Task item: Begin at the line containing "encode i = p" in the entries below and end at the line containing "[10, 258]) ∧"; transcribe that range exactly and nothing outside it.

Available records:

────

-- ==== Sys2Proof/Certificates/Slice0/Obligations.lean ====
section
/-! DEFINITION. The statements for the provers, each with the rules of the spec it comes from. -/

open Sys2Proof Sys2Proof.Machine

/-! ## Reset, the invariant, whole-machine rules -/

/-- R291: after creation the Server is `Idle`, does not own the channel, has no Slaves and all framer and transmit
state 0; no event of the bus has an effect, and `start()` is the way into service. -/
def Obligations.ResetIsCreatedIdle : Prop :=
  State.reset.server.dispState = .idle ∧ State.reset.server.ownsChannel = false ∧
  State.reset.server.slaves = [] ∧ State.reset.server.rxLen = 0 ∧ State.reset.server.resync = false ∧
  State.reset.server.gapTimer = 0 ∧ State.reset.server.txLen = 0 ∧ State.reset.server.txPos = 0 ∧
  (∀ e : Event, e.isHost = false → handleEvent e State.reset = .next State.reset) ∧
  ∃ t, handleEvent (.host (.start true)) State.reset = .next t ∧ t.server.dispState = .awaitingRequest

/-- R39, R40: the machine's invariant holds right after reset. -/
def Obligations.ResetMeetsInvariant : Prop := State.reset.Inv

/-- R39: every step, of the bus, of the timer, of the host or of the worker, keeps the invariant. -/
def Obligations.StepKeepsInvariant : Prop :=
  ∀ s t : State, s.Inv → step s = .next t → t.Inv

/-- R271: whatever event comes, a machine that meets the invariant has a next state. -/
def Obligations.MachineNeverStopsUnderInvariant : Prop :=
  ∀ s : State, s.Inv → ∃ t, step s = .next t

/-- R34, R83, R271, R276: no event but the host's changes a slave address, a block table, a Coil, a DiscreteInput or
an InputRegister, and none takes the Server out of `Idle` or into or out of `Stopped`. -/
def Obligations.OnlyHostConfiguresAndStops : Prop :=
  ∀ (e : Event) (s t : State), e.isHost = false → handleEvent e s = .next t →
    t.server.hostOnly = s.server.hostOnly ∧
    (t.server.dispState = .stopped ↔ s.server.dispState = .stopped) ∧
    (t.server.dispState = .idle ↔ s.server.dispState = .idle)

/-- R38, R81, R139: of the events that are not the host's only `Process`, in `Processing`, changes the Store. -/
def Obligations.StoreChangesOnlyInProcess : Prop :=
  ∀ (e : Event) (s t : State), e.isHost = false → handleEvent e s = .next t →
    t.server.slaves ≠ s.server.slaves → e = .process ∧ s.server.dispState = .processing

/-- R204, R205: in `Processing`, when the `Process` event's turn comes or no event waits, the step is `exec` of the
decoded request; any other event is handled in its turn; and without an event, outside `Processing`, the machine
waits as it is. -/
def Obligations.StepRunsDecodedRequest : Prop :=
  (∀ (s : State) (i : Instr), s.server.dispState = .processing →
    decode (pduOf s.server.frame) = .ok i → s.inbox = [] → step s = exec i s) ∧
  (∀ (s : State) (i : Instr) (rest : List Event), s.server.dispState = .processing →
    decode (pduOf s.server.frame) = .ok i → s.inbox = .process :: rest →
    step s = exec i { s with inbox := rest }) ∧
  (∀ (s : State) (e : Event) (rest : List Event), s.inbox = e :: rest →
    step s = handleEvent e { s with inbox := rest }) ∧
  (∀ s : State, s.inbox = [] → s.server.dispState ≠ .processing → step s = .next s)

/-! ## The Codec -/

/-- R110, R111: the decoder gives a well-formed request exactly for the PDUs whose length, count and byte count
pass the checks of R110. -/
def Obligations.DecoderAcceptsExactlyLegalPdus : Prop :=
  ∀ p : List Byte, supportedFc (p.getD 0 0) = true → p ≠ [] →
    ((∃ i, decode p = .ok i ∧ i.wellFormed = true) ↔ pduLegal p = true)

/-- R94 to R96, R110: a well-formed request is read back from its encoding, every field whole. -/
def Obligations.RequestsDecodeFromTheirEncoding : Prop :=
  ∀ i : Instr, i.isRequest = true → i.wellFormed = true → decode (encode i) = .ok i

/-- R97 to R101: a well-formed response is read back from its encoding, every field whole. -/
def Obligations.ResponsesDecodeFromTheirEncoding : Prop :=
  ∀ i : Instr, i.isRequest = false → i.wellFormed = true → decodeResponse (encode i) = .ok i

/-- R110: the decoder drops nothing: what it reads encodes to the bytes it read. -/
def Obligations.DecodedRequestsEncodeBack : Prop :=
  ∀ (p : List Byte) (i : Instr), decode p = .ok i → encode i = p

/-- Words written out from R94 to R96, R101 and the examples of the spec decode to the instructions they stand
for. -/
def Obligations.WrittenOutWordsDecode : Prop :=
  decode [0x01, 0x00, 0x00, 0x00, 0x0A] = .ok (.rdCoils 0x0000 10) ∧
  decode [0x02, 0x20, 0x00, 0x00, 0x0A] = .ok (.rdDiscrete 0x2000 10) ∧
  decode [0x03, 0x90, 0x00, 0x00, 0x02] = .ok (.rdHolding 0x9000 2) ∧
  decode [0x04, 0x31, 0x00, 0x00, 0x02] = .ok (.rdInput 0x3100 2) ∧
  decode [0x06, 0x90, 0x01, 0x01, 0xF4] = .ok (.wrSingle 0x9001 500) ∧
  decode [0x10, 0x90, 0x02, 0x00, 0x02, 0x04, 0x00, 0x0A, 0x01, 0x02] = .ok (.wrMulti 0x9002 [10, 258]) ∧
  decode [0x05, 0x00, 0x00, 0xFF, 0x00] = .ok (.unsupported 0x05 [0x00, 0x00, 0xFF, 0x00]) ∧
  decodeResponse [0x03, 0x04, 0x00, 0x03, 0x01, 0xBD] = .ok (.rspRdHolding [3, 445]) ∧
  decodeResponse [0x85, 0x01] = .ok (.rspException 0x05 0x01)

/-- R165: bit `k` of data byte `j` is the value at index `8j + k`, and 0 past the last one. -/
def Obligations.PackedBitsStandLowestFirst : Prop :=
  ∀ v : List Bool, (packBits v).length = (v.length + 7) / 8 ∧
    ∀ j k, j < (v.length + 7) / 8 → k < 8 →
      ((packBits v).getD j 0).getLsbD k = v.getD (8 * j + k) false

/-- R166: each value's high byte, then its low byte, in the order of the values. -/
def Obligations.RegisterBytesStandHighFirst : Prop :=
  ∀ v : List Word, (regsBytes v).length = 2 * v.length ∧
    ∀ i, i < v.length →
      (regsBytes v).getD (2 * i) 0 = hi8 (v.getD i 0) ∧ (regsBytes v).getD (2 * i + 1) 0 = lo8 (v.getD i 0)

/-- R101: an exception response is the function code with bit 7 set and the code; a function code that has bit 7
set already stands there unchanged. -/
def Obligations.ExceptionPduSetsTheHighBit : Prop :=
  ∀ (fc : Byte) (code : ExceptionCode),
    exceptionPdu fc code = [fc ||| 0x80, code.number] ∧
    (∀ k, k < 7 → (fc ||| 0x80).getLsbD k = fc.getLsbD k) ∧ (fc ||| 0x80).getLsbD 7 = true ∧
    (fc.getLsbD 7 = true → fc ||| 0x80 = fc)

/-! ## The CRC -/

/-- R140: from 0xFFFF, each byte enters the low 8 bits and eight right shifts follow; the CRC bytes are sent low
byte first; and the rule's own values. -/
def Obligations.CrcTakesBytesLowBitFirst : Prop :=
  crc16 [] = 0xFFFF ∧
  (∀ (q : List Byte) (b : Byte), crc16 (q ++ [b]) =
    (fun c : Word => if c.getLsbD 0 then (c >>> 1) ^^^ 0xA001#16 else c >>> 1)^[8] (crc16 q ^^^ b.setWidth 16)) ∧
  (∀ q : List Byte, crcBytes q = [lo8 (crc16 q), hi8 (crc16 q)]) ∧
  crc16 [0x00] = 0x40BF ∧ crc16 [0x01] = 0x807E ∧ crc16 [0xFF] = 0x00FF ∧
  crc16 [0x31, 0x32, 0x33, 0x34, 0x35, 0x36, 0x37, 0x38, 0x39] = 0x4B37 ∧
  crc16 [0x01, 0x03, 0x90, 0x00, 0x00, 0x02] = 0x0BE9

/-- R143: a sequence with its CRC appended has CRC 0, and the check of a frame is the same as CRC 0 over all of
it. -/
def Obligations.CrcResidueIsZero : Prop :=
  (∀ q : List Byte, crc16 (q ++ [lo8 (crc16 q), hi8 (crc16 q)]) = 0) ∧
  ∀ f : List Byte, 4 ≤ f.length → (crcOk f = true ↔ crc16 f = 0)

/-- R102, R144: every frame an instruction hands to the transmitter begins with the current Slave's address and
passes the check of R141. -/
def Obligations.TransmittedFramesPassTheCheck : Prop :=
  ∀ (i : Instr) (s t : State) (sl : Slave), s.server.currentSlave = some sl → exec i s = .next t →
    (t.server.txBuf.take t.server.txLen)[0]? = some sl.addr ∧
    crcOk (t.server.txBuf.take t.server.txLen) = true

/-! ## The Register Store -/

/-- R24: an address is covered when exactly one block of the category covers it; with disjoint blocks, when at
least one does. -/
def Obligations.CoverageIsExactlyOneBlock : Prop :=
  (∀ (sl : Slave) (cat : Category) (a : Nat), sl.covered cat a = true ↔
    a ≤ 0xFFFF ∧ ∃! k : Nat, ∃ b : Block, sl.blocks[k]? = some b ∧ b.cat = cat ∧ b.start ≤ a ∧ a < b.start + b.length) ∧
  (∀ (sl : Slave) (cat : Category) (a : Nat), sl.Inv → (sl.covered cat a = true ↔
    ∃ b ∈ sl.blocks, b.cat = cat ∧ b.start ≤ a ∧ a < b.start + b.length))

/-- R69: a range that runs past 0xFFFF is not covered, whatever the blocks: every request of a legal count for it is
answered with IllegalDataAddress, and nothing is stored. -/
def Obligations.RangePastTheTopIsRejected : Prop :=
  ∀ (s : State) (sl : Slave) (addr count : Word) (vals : List Word), s.server.currentSlave = some sl →
    1 ≤ count.toNat → 0x10000 < addr.toNat + count.toNat → vals.length = count.toNat →
    (count.toNat ≤ 2000 → AnswersException (.rdCoils addr count) s sl 0x81 0x02 ∧
      AnswersException (.rdDiscrete addr count) s sl 0x82 0x02) ∧
    (count.toNat ≤ 125 → AnswersException (.rdHolding addr count) s sl 0x83 0x02 ∧
      AnswersException (.rdInput addr count) s sl 0x84 0x02) ∧
    (count.toNat ≤ 123 → AnswersException (.wrMulti addr vals) s sl 0x90 0x02)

────

Solution:
  ∀ (p : List Byte) (i : Instr), decode p = .ok i → encode i = p

/-- Words written out from R94 to R96, R101 and the examples of the spec decode to the instructions they stand
for. -/
def Obligations.WrittenOutWordsDecode : Prop :=
  decode [0x01, 0x00, 0x00, 0x00, 0x0A] = .ok (.rdCoils 0x0000 10) ∧
  decode [0x02, 0x20, 0x00, 0x00, 0x0A] = .ok (.rdDiscrete 0x2000 10) ∧
  decode [0x03, 0x90, 0x00, 0x00, 0x02] = .ok (.rdHolding 0x9000 2) ∧
  decode [0x04, 0x31, 0x00, 0x00, 0x02] = .ok (.rdInput 0x3100 2) ∧
  decode [0x06, 0x90, 0x01, 0x01, 0xF4] = .ok (.wrSingle 0x9001 500) ∧
  decode [0x10, 0x90, 0x02, 0x00, 0x02, 0x04, 0x00, 0x0A, 0x01, 0x02] = .ok (.wrMulti 0x9002 [10, 258]) ∧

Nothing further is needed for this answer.